I know I need a 4 bladed prop, but I think I also need a cavitation plate. 

Has anyone used this cavitation plate from Cabelas on a tunnel hull?

*SE Sport 200 Hydrofoil*









*SE Sport 200 Hydrofoil*


----------



## swaddict (Dec 19, 2009)

IMHO, cavitation plate is the last item to get with a tunnel hull. They work in very specific situations. My order would be 4 blade prop that is matched to the correct rpms of my motor, next would be trim tabs, then a jack plate (to fully utilize the tunnel hull and your 4 blade prop), if jack plate is not an option then test different mounting locations of the motor and finally a cavitation plate if your are still 'blowing out"


----------



## el9surf (Dec 23, 2008)

With the height of the transom and tunnel on the sc18 I don't think a jack plate is necessary. I guess you could mount it so you could lower the motor down below where it would normally sit if mounted on the transom. 

4 blade cupped prop is going to help more than a jack plate.


----------



## Sublime (Oct 9, 2015)

I have a cavitation plate on my Glades X tunnel with a 30 etec. Like a dummy, I didnt' run it without first to see what it would do. I'm going to take it off next opportunity and just try it. I think my plate and any plate is going to cause some drag and scrub some speed off. When I'm jacked up all the way, the plate is pretty much high and dry so it can't be doing me that much good other than at slower speeds.

As far as tabs, they make a HUGE difference on my boat. Trim the bow down and holy cow the tunnel really fills up with water. It is extremely noticeable.


----------



## No Bait / Lures Only (Apr 10, 2011)

Sublime said:


> I have a cavitation plate on my Glades X tunnel with a 30 etec.

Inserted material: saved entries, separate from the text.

-- ==== Sys2Proof/Laws/Operations.lean ====
section
/-! SUPPORT. Everything that the shared operations of the consist, door and heating units can do, case by case. -/

namespace Sys2Proof.Machine

/-! ### Timers -/

@[simp] theorem onExpiry_some (d : Nat) (f : State → State) (s : State) : onExpiry (some d) f s = f (s.reach d) := rfl
@[simp] theorem onExpiry_none (f : State → State) (s : State) : onExpiry none f s = s := rfl

/-! ### The consist unit -/

/-- A node in PLACED enters STALE and raises it; any other stays as it is (R76). -/
theorem enterStale_cases (s : State) :
    (s.consist.state = .placed ∧
      enterStale s = raise .stale { s with consist := { s.consist with state := .stale } }) ∨
    (s.consist.state ≠ .placed ∧ enterStale s = s) := by
  unfold enterStale; split <;> simp_all

/-- An outward frame starts the lead-loss timer, or leaves the node alone (R27, R77). -/
theorem handSource_cases (src : Byte) (s : State) :
    (src = 1 ∧ s.placedOrStale = true ∧ s.lead.role = false ∧ handSource src s = startLeadLoss s) ∨
    handSource src s = s := by
  unfold handSource; split
  · rename_i h; exact .inl ⟨h.1, h.2.1, h.2.2, rfl⟩
  · exact .inr rfl

/-- A node returns to UNPLACED, or was there already (R44). -/
theorem returnToUnplaced_cases (s : State) :
    (s.consist.state = .unplaced ∧ returnToUnplaced s = s) ∨
    (s.consist.state ≠ .unplaced ∧ returnToUnplaced s = raise .unplaced (losePosition .unplaced s)) := by
  unfold returnToUnplaced; split <;> simp_all

/-! ### The survey at the lead -/

@[simp] theorem flushMiss_none {s : State} (h : s.scratch.missed = none) : flushMiss s = s := by simp [flushMiss, h]

/-- A miss followed by an evaluation sends the LEAD STATUS of the miss, with the survey state it left (R85, R136). -/
theorem flushMiss_some {s : State} {u : SurveyUnit} (h : s.scratch.missed = some u) :
    flushMiss s = offer .cab (leadStatusFrame { s with survey := u }) defaultRate s := by simp [flushMiss, h]

/-- A LEAD STATUS that is owed is built from the state in which the event has been handled in full (R59). -/
theorem flushStatus_due {s : State} (h : s.scratch.statusDue = true) :
    flushStatus s = offer .cab (leadStatusFrame s) defaultRate (flushMiss s) := by simp [flushStatus, h]

/-- A reflected SURVEY is evaluated at a lead in LEADING where it is outstanding, and there finds the consist stale and starts
a roll call, finds it stale, or finds nothing; any other changes nothing (R83, R84). -/
theorem takeReflectedSurvey_cases (d : SurveyData) (s : State) :
    let e := oweStatus { keepMiss s with survey := { s.survey with
      outstanding := none, misses := 0, record := recordOf d, foundStale := findsStale d s } }
    (¬ (s.lead.state = .leading ∧ s.survey.outstanding = some d.number) ∧ takeReflectedSurvey d s = s) ∨
    (s.lead.state = .leading ∧ s.survey.outstanding = some d.number ∧
      ((findsStale d s = false ∧ takeReflectedSurvey d s = e) ∨
       (findsStale d s = true ∧ (enterStale e).recalls = false ∧ takeReflectedSurvey d s = enterStale e) ∨
       (findsStale d s = true ∧ (enterStale e).recalls = true ∧
        takeReflectedSurvey d s = autoRecall (enterStale e)))) := by
  intro e
  by_cases h : s.lead.state = .leading ∧ s.survey.outstanding = some d.number
  · refine .inr ⟨h.1, h.2, ?_⟩
    have hd : takeReflectedSurvey d s =
        if findsStale d s = true then
          (if (enterStale e).recalls = true then autoRecall (enterStale e) else enterStale e) else e := by
      unfold takeReflectedSurvey; rw [if_pos h]; rfl
    rw [hd]
    cases hf : findsStale d s <;> cases hr : (enterStale e).recalls <;> simp
  · exact .inl ⟨h, by unfold takeReflectedSurvey; rw [if_neg h]⟩

/-! ### The door unit -/

/-- A release is accepted only at standstill on a PLACED node, from a state that is neither FAULT nor ISOLATED; otherwise the
channel keeps its state (R110). -/
theorem releaseChannel_cases (c : Side) (s : State) :
    (releaseChannel c s = (.accepted, enterReleased c s) ∧ s.active .zsp = true ∧ s.consist.state = .placed ∧
      (s.channel c).state ≠ .fault ∧ (s.channel c).state ≠ .isolated) ∨
    (releaseChannel c s).2 = s := by
  unfold releaseChannel
  split <;> first | exact .inr rfl | skip
  all_goals
    rename_i h
    by_cases hz : s.active .zsp = false
    · simp [hz]
    · by_cases hp : s.consist.state = .placed <;> simp_all

/-- A door reset takes a channel in FAULT outside the settling hold into WARNING, and leaves any other (R113). -/
theorem doorResetChannel_cases (c : Side) (s : State) :
    (s.doorFault c = true ∧ doorResetChannel c s = (.accepted, enterWarning c (clearRetries c s))) ∨
    (s.doorFault c = false ∧ doorResetChannel c s = (.unchanged, s)) := by
  unfold doorResetChannel; split <;> simp_all

/-- A channel enters CLOSING, or LOCKED with all its leaves closed (R115, R116). -/
theorem enterClosing_cases (c : Side) (s : State) :
    (s.allClosed c = true ∧ enterClosing c s = enterLocked c s) ∨
    (s.allClosed c = false ∧ enterClosing c s =
      s.setChannel c { s.channel c with state := .closing, timer := s.start (s.itemN Item.closeTime) }) := by
  unfold enterClosing; split <;> simp_all

/-! ### The heating unit -/

/-- The grant of a pass: the stage granted out of the residual, a shortfall counted, or the pass left alone (R167). -/
theorem decideGrant_cases (d : PassData) (s : State) :
    (d.level.toNat ≤ s.eligible d.demand.toNat ∧ s.heat.grant + 1 = d.level.toNat ∧
      s.scaledCurrent d.level.toNat ≤ d.residual.toNat ∧ decideGrant d s =
        ({ d with residual := d.residual - wordItem (s.scaledCurrent d.level.toNat), granted := satIncByte d.granted },
         { s with heat := { s.heat with grant := d.level.toNat } })) ∨
    (d.residual.toNat < s.scaledCurrent d.level.toNat ∧
      decideGrant d s = ({ d with shortfall := satIncByte d.shortfall }, s)) ∨
    decideGrant d s = (d, s) := by
  unfold decideGrant; split
  · rename_i h
    split
    · rename_i h'; exact .inl ⟨h.1, h.2, h', rfl⟩
    · rename_i h'; exact .inr (.inl ⟨by omega, rfl⟩)
  · exact .inr (.inr rfl)

/-- After the effective target is worked out, the energized level does not stand above it (R146, R147). -/
theorem settleHeat_level (s : State) : (settleHeat s).heat.level = min s.heat.level s.teff := by
  unfold settleHeat
  dsimp only
  by_cases hr : s.teff > s.heat.level ∧ s.teff ≠ s.scratch.teff ∧ s.heat.restartBlock = false
  · simp only [if_pos hr]
    rw [if_neg (by omega), if_neg (by omega)]
    simp only; omega
  · simp only [if_neg hr]
    by_cases h1 : s.teff < s.heat.level
    · rw [if_pos h1]; simp only [dropTo]; omega
    · rw [if_neg h1]; split <;> simp only <;> omega

/-! ### The first settling of a leaf -/

/-- A leaf that settles for the first time works on the settling hold, or closes or opens outside it (R105, R108; log 24). -/
theorem leafSettled_cases (c : Side) (n : Fin 4) (level : Bool) (s : State) :
    ((s.channel c).hold = true ∧ leafSettled c n level s = tryEndHold c s) ∨
    ((s.channel c).hold = false ∧ level = true ∧ leafSettled c n level s = leafCloses c n s) ∨
    ((s.channel c).hold = false ∧ level = false ∧ leafSettled c n level s = leafOpens c n s) := by
  unfold leafSettled
  cases (s.channel c).hold <;> cases level <;> simp

end Sys2Proof.Machine
end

Like a dummy, I didnt' run it without first to see what it would do. I'm going to take it off next opportunity and just try it. I think my plate and any plate is going to cause some drag and scrub some speed off. When I'm jacked up all the way, the plate is pretty much high and dry so it can't be doing me that much good other than at slower speeds.
> 
> As far as tabs, they make a HUGE difference on my boat. Trim the bow down and holy cow the tunnel really fills up with water. It is extremely noticeable.


Does the plate assist in keeping water to the motor ?


----------



## Sublime (Oct 9, 2015)

stephenchurch said:


> Does the plate assist in keeping water to the motor ?



Sorry, just now answering. There is no way to run a water pressure gauge on the 25 and 30 etecs. I never ran it without it which I am planning on doing Friday. All I can do is look back and make sure I have water coming out of my tell tale which I do no matter how high I am running the motor.


----------